-- ==== Sys2Proof/Machine/Dispatch.lean ====
section
/-! DEFINITION. One arm per command: the call of its meaning. -/
namespace Sys2Proof.Machine
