-- ==== Sys2Proof/Machine/Core.lean ====
section
/-! DEFINITION. The machine that the host runs. -/

def Sys2Proof.core : Host.Core :=
  { State := Sys2Proof.Machine.State, Fault := Sys2Proof.Machine.Fault, Refusal := Sys2Proof.Machine.Refusal,
    step := Sys2Proof.Machine.step, reset := Sys2Proof.Machine.State.reset }
end

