/-- Level changes run voltage and clock in R450's order, the arbiter admits in request order, and the estimate and idle time are told. In
every state and for all operands that meet the conditions of a clause, the command answers the next state that the clause describes.
Commands: LEVEL_REQUEST, AVS_STATUS_POLL, AVS_TIMEOUT, CLOCK_SWITCH_DONE, AON_EDGE, IDLE_THRESHOLD, ARB_REQUEST, ARBITER_ADMIT,
POWER_ESTIMATE, PMBUS_COMMAND, PMBUS_DONE. Where the spec leaves a point open, the clauses follow the model's choices (assumptions 9, 11,
17 and 92). -/
def Obligations.PowerLevelsAndRails : Prop :=
  (∀ (s : State) (who : Init) (n : BitVec 2),
      s.reaches 2 →
      s.levelFinal = n.toNat →
      ∃ t, exec (.levelRequest who n) s = .next t
        ∧ t = s.wr R.PWR_PLVL_req n.toNat)
  ∧ (∀ (s : State) (who : Init) (n : BitVec 2),
      s.reaches 2 →
      s.levelFinal ≠ n.toNat →
      s.pwr.change = none →
      s.pwr.held = false →
      s.inSleep = false →
      s.pwr.thmP3 = false →
      s.level < n.toNat →
      ∃ t, exec (.levelRequest who n) s = .next t
        ∧ t.rd R.PWR_PLVL_req = n.toNat
        ∧ t.pwr.change = some ⟨s.level, n.toNat, .clock, false, false⟩
        ∧ t.rd R.PWR_PLVL_STAT_cur = s.level
        ∧ t.pwr.written = s.pwr.written
        ∧ s.fieldsKept [R.PWR_PLVL_req, R.PWR_PLVL_STAT_busy] t
        ∧ t.rd R.PWR_PLVL_STAT_busy = 1)
  ∧ (∀ (s : State) (who : Init) (n : BitVec 2),
      s.reaches 2 →
      s.levelFinal ≠ n.toNat →
      s.pwr.change = none →
      s.inSleep = false →
      s.pwr.thmP3 = false →
      n.toNat < s.level →
      s.arbOpen 0 = true →
      ∃ t, exec (.levelRequest who n) s = .next t
        ∧ t.pwr.change = some ⟨s.level, n.toNat, .vdone, false, false⟩
        ∧ t.pwr.written = (s.levelMv n.toNat)
        ∧ t.rd R.PWR_PLVL_STAT_cur = s.level
        ∧ t.rd R.PWR_AVS_STAT_vdone = 0)
  ∧ (∀ (s : State) (who : Init) (n : BitVec 2),
      s.reaches 2 →
      s.levelFinal ≠ n.toNat →
      s.pwr.change.isSome = true ∨ s.inSleep = true ∨ s.pwr.thmP3 = true →
      ∃ t, exec (.levelRequest who n) s = .next t
        ∧ t = (s.wr R.PWR_PLVL_req n.toNat).updPwr (fun p => { p with held := true }))
  ∧ (∀ (s : State) (c : LevelChange) (mv : BitVec 12),
      s.pwr.change = some c →
      c.wait = .vdone →
      c.dst < c.src →
      ∃ t, exec (.avsStatusPoll true mv) s = .next t
        ∧ t.pwr.change = some { c with wait := .clock }
        ∧ t.pwr.acked = s.pwr.written
        ∧ t.rd R.PWR_PLVL_STAT_cur = s.rd R.PWR_PLVL_STAT_cur
        ∧ t.rd R.PWR_AVS_STAT_vdone = 1 ∧ t.rd R.PWR_AVS_STAT_mv = mv.toNat
        ∧ s.blocksKept [2] t)
  ∧ (∀ (s : State) (c : LevelChange) (mv : BitVec 12),
      s.pwr.change = some c →
      c.wait = .vdone →
      ∃ t, exec (.avsStatusPoll false mv) s = .next t
        ∧ t.pwr = s.pwr
        ∧ t.rd R.PWR_AVS_STAT_vdone = 0 ∧ t.rd R.PWR_AVS_STAT_mv = mv.toNat
        ∧ s.fieldsKept [R.PWR_AVS_STAT_vdone, R.PWR_AVS_STAT_mv] t)
  ∧ (∀ (s : State) (c : LevelChange),
      s.pwr.change = some c →
      c.wait = .vdone →
      c.repeated = false →
      ∃ t, exec .avsTimeout s = .next t
        ∧ t.pwr.change = some { c with repeated := true }
        ∧ t.pwr.written = s.pwr.written ∧ t.rd R.PWR_AVS_STAT_vdone = 0
        ∧ t.rd R.PWR_PLVL_STAT_cur = s.rd R.PWR_PLVL_STAT_cur)
  ∧ (∀ (s : State) (c : LevelChange),
      s.pwr.change = some c →
      c.wait = .vdone →
      c.repeated = true →
      s.pwr.held = false →
      s.wantP3 = false →
      ∃ t, exec .avsTimeout s = .next t
        ∧ t.rd R.PWR_PLVL_STAT_fail = 1
        ∧ t.pwr.change = none
        ∧ t.rd R.PWR_PLVL_STAT_cur = s.rd R.PWR_PLVL_STAT_cur
        ∧ (c.dst < c.src → t.pwr.written = (s.levelMv c.src))
        ∧ (c.src ≤ c.dst → t.pwr.written = s.pwr.written)
        ∧ s.blocksKept [2, 4, 36] t)
  ∧ (∀ (s : State) (c : LevelChange),
      s.pwr.change = some c →
      c.wait = .clock →
      c.src ≤ c.dst →
      c.dst < 4 →
      ∃ t, exec .clockSwitchDone s = .next t
        ∧ t.rd R.PWR_PLVL_STAT_cur = c.dst
        ∧ t.pwr.change = some { c with wait := .vdone }
        ∧ t.pwr.written = (s.levelMv c.dst)
        ∧ t.cores = s.cores
        ∧ t.irq = s.irq)
  ∧ (∀ (s : State) (c : LevelChange),
      s.pwr.change = some c →
      c.wait = .clock →
      c.dst < c.src →
      c.dst < 4 →
      s.pwr.held = false →
      s.wantP3 = false →
      ∃ t, exec .clockSwitchDone s = .next t
        ∧ t.rd R.PWR_PLVL_STAT_cur = c.dst
        ∧ t.pwr.change = none
        ∧ t.pwr.written = s.pwr.written
        ∧ (c.confirm = false ∧ s.rdB (R.SYS_IRQ_CFG_nmi.at 16) = false ∧ s.rdB (R.SYS_IRQ_CFG_prio.at 16) = true → 16 ∈ t.irq.latch))
  ∧ (∀ (s : State) (who : Init) (rail : BitVec 2) (ma : BitVec 16),
      s.reaches 2 →
      rail.toNat ≤ 2 →
      s.rd R.PWR_ARB_REQ_granted = 1 →
      s.arbOpen rail.toNat = true →
      ∃ t, exec (.arbRequest who rail ma) s = .next t
        ∧ t.pwr.admitted = (rail.toNat, ma.toNat, s.driveTime) :: s.pwr.admitted
        ∧ t.pwr.queue = s.pwr.queue
        ∧ t.rd R.PWR_ARB_REQ_granted = 1
        ∧ s.fieldsKept [R.PWR_ARB_REQ_rail, R.PWR_ARB_REQ_ma] t)
  ∧ (∀ (s : State) (who : Init) (rail : BitVec 2) (ma : BitVec 16),
      s.reaches 2 →
      rail.toNat ≤ 2 →
      s.rd R.PWR_ARB_REQ_granted = 1 →
      s.arbOpen rail.toNat = false →
      ∃ t, exec (.arbRequest who rail ma) s = .next t
        ∧ t.pwr.queue = s.pwr.queue ++ [{ who := .firmware, rail := rail.toNat, ma := ma.toNat }]
        ∧ t.pwr.admitted = s.pwr.admitted
        ∧ t.rd R.PWR_ARB_REQ_granted = 0
        ∧ s.fieldsKept [R.PWR_ARB_REQ_rail, R.PWR_ARB_REQ_ma, R.PWR_ARB_REQ_granted, R.PWR_ARB_STAT_queued] t)
  ∧ (∀ (s : State) (who : Init) (rail : BitVec 2) (ma : BitVec 16),
      s.reaches 2 →
      s.rdB R.PWR_ARB_REQ_granted = false →
      s.rdB R.SYS_CFG_ERR_valid = false →
      ∃ t, exec (.arbRequest who rail ma) s = .next t
        ∧ t.pwr = s.pwr
        ∧ t.rd R.SYS_CFG_ERR_cause = 5)
  ∧ (∀ (s : State) (q : ArbReq) (l : List ArbReq),
      s.pwr.queue = q :: l →
      q.who = .firmware →
      (s.arbCan q).1 = true →
      ∃ t, exec .arbiterAdmit s = .next t
        ∧ t.pwr.queue = l
        ∧ t.pwr.admitted = (q.rail, q.ma, s.driveTime) :: s.pwr.admitted
        ∧ t.rd R.PWR_ARB_REQ_granted = 1
        ∧ t.rd R.PWR_ARB_STAT_queued = min 255 l.length
        ∧ ((s.arbCan q).2 = true → t.rd R.PWR_ARB_STAT_over = satAdd (2 ^ R.PWR_ARB_STAT_over.w - 1) (s.rd R.PWR_ARB_STAT_over) 1)
        ∧ s.fieldsKept [R.PWR_ARB_REQ_granted, R.PWR_ARB_STAT_queued, R.PWR_ARB_STAT_over] t)
  ∧ (∀ (s : State) (q : ArbReq) (l : List ArbReq),
      s.pwr.queue = q :: l →
      (s.arbCan q).1 = false →
      ∃ t, exec .arbiterAdmit s = .next t
        ∧ t = s)
  ∧ (∀ (s : State) (who : Init) (read : Bool) (addr : BitVec 7) (cmd : BitVec 8),
      s.reaches 2 →
      s.rdB R.PWR_PMB_CMD_busy = false →
      ∃ t, exec (.pmbusCommand who read addr cmd) s = .next t
        ∧ t.rd R.PWR_PMB_CMD_busy = 1 ∧ t.rdB R.PWR_PMB_CMD_read = read
        ∧ t.rd R.PWR_PMB_CMD_addr = addr.toNat ∧ t.rd R.PWR_PMB_CMD_cmd = cmd.toNat
        ∧ t.irq = s.irq
        ∧ s.fieldsKept [R.PWR_PMB_CMD_busy, R.PWR_PMB_CMD_read, R.PWR_PMB_CMD_addr, R.PWR_PMB_CMD_cmd] t)
  ∧ (∀ (s : State) (nack : Bool) (data : BitVec 16),
      s.rdB R.PWR_PMB_CMD_busy = true →
      ∃ t, exec (.pmbusDone nack data) s = .next t
        ∧ t.rd R.PWR_PMB_CMD_busy = 0 ∧ t.rdB R.PWR_PMB_DATA_nack = nack
        ∧ (s.rdB R.PWR_PMB_CMD_read = true ∧ nack = false → t.rd R.PWR_PMB_DATA_data = data.toNat)
        ∧ (s.rdB R.PWR_PMB_CMD_read = false ∨ nack = true → t.rd R.PWR_PMB_DATA_data = s.rd R.PWR_PMB_DATA_data)
        ∧ (s.rdB (R.SYS_IRQ_CFG_nmi.at 22) = false ∧ s.rdB (R.SYS_IRQ_CFG_prio.at 22) = true → 22 ∈ t.irq.latch)
        ∧ s.fieldsKept [R.PWR_PMB_CMD_busy, R.PWR_PMB_DATA_nack, R.PWR_PMB_DATA_data] t)
  ∧ (∀ (s : State) (ns : BitVec 32),
      s.shadows = [] →
      s.timeRuns = true →
      ∃ t, exec (.aonEdge ns) s = .next t
        ∧ t.driveTime = (s.driveTime + ns.toNat) % 2 ^ 64
        ∧ t.pwr = { s.pwr with aon := (s.pwr.aon + 1) % 2 ^ 48, capDt := t.driveTime, capCount := (s.pwr.aon + 1) % 2 ^ 48 }
        ∧ s.fieldsKept [R.PWR_DT_dt.at 0, R.PWR_DT_dt.at 1] t)
  ∧ (∀ (s : State) (ns : BitVec 32),
      s.shadows = [] →
      s.pwr.bridge = true →
      ∃ t, exec (.aonEdge ns) s = .next t
        ∧ t.driveTime = (s.pwr.capDt + (s.rd R.PWR_DT_Q_frac + ((s.pwr.aon + 1) % 2 ^ 48 + 2 ^ 48 - s.pwr.capCount) % 2 ^ 48 * 1953125) / 64) % 2 ^ 64
        ∧ t.rd R.PWR_DT_Q_frac = (s.rd R.PWR_DT_Q_frac + ((s.pwr.aon + 1) % 2 ^ 48 + 2 ^ 48 - s.pwr.capCount) % 2 ^ 48 * 1953125) % 64
        ∧ t.pwr.bridge = false
        ∧ t.timeQuality = (if s.rdB R.JIG_STRAP_xtal = true ∧ s.timeQuality ≠ 2 then 1 else 2))
  ∧ (∀ (s : State) (ns : BitVec 32),
      s.shadows = [] →
      s.pwr.bridge = false →
      s.timeRuns = false →
      ∃ t, exec (.aonEdge ns) s = .next t
        ∧ t = s.updPwr (fun p => { p with aon := (p.aon + 1) % 2 ^ 48 }))
  ∧ (∀ (s : State) (k : Fin 3),
      s.deviceIdle = true →
      s.rd (R.PWR_IDLE_ms.at k.val) ≠ 0 →
      ∃ t, exec (.idleThreshold k) s = .next t
        ∧ t.rd R.PWR_IDLE_STAT_count = s.rd (R.PWR_IDLE_ms.at k.val)
        ∧ t.rdBit R.PWR_IDLE_STAT_reached k.val = true
        ∧ (s.rdB (R.SYS_IRQ_CFG_nmi.at 20) = false ∧ s.rdB (R.SYS_IRQ_CFG_prio.at 20) = true → 20 ∈ t.irq.latch)
        ∧ s.fieldsKept [R.PWR_IDLE_STAT_count, R.PWR_IDLE_STAT_reached] t)
  ∧ (∀ (s : State) (k : Fin 3),
      s.deviceIdle = false ∨ s.rd (R.PWR_IDLE_ms.at k.val) = 0 →
      ∃ t, exec (.idleThreshold k) s = .next t
        ∧ t = s)
  ∧ (∀ (s : State),
      s.powerMw ≤ s.rd R.PWR_CAP_cap * 10 →
      ∃ t, exec .powerEstimate s = .next t
        ∧ t.rd R.PWR_EST_over = 0 ∧ t.pwr.overRun = 0
        ∧ t.irq = s.irq
        ∧ (s.powerMw % 10 = 0 → t.rd R.PWR_EST_mw = s.powerMw / 10 % 2 ^ R.PWR_EST_mw.w)
        ∧ s.fieldsKept [R.PWR_EST_mw, R.PWR_EST_over] t)
  ∧ (∀ (s : State),
      s.rd R.PWR_CAP_cap * 10 < s.powerMw →
      ∃ t, exec .powerEstimate s = .next t
        ∧ t.pwr.overRun = s.pwr.overRun + 1
        ∧ (1 ≤ s.pwr.overRun → t.rd R.PWR_EST_over = 1)
        ∧ (s.pwr.overRun = 0 → t.rd R.PWR_EST_over = s.rd R.PWR_EST_over)
        ∧ s.fieldsKept [R.PWR_EST_mw, R.PWR_EST_over] t)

-- Activity --
Search the entries for the word "firmware" and copy every line that holds it.

-- Response area --
        ∧ t.pwr.queue = s.pwr.queue ++ [{ who := .firmware, rail := rail.toNat, ma := ma.toNat }]
      q.who = .firmware →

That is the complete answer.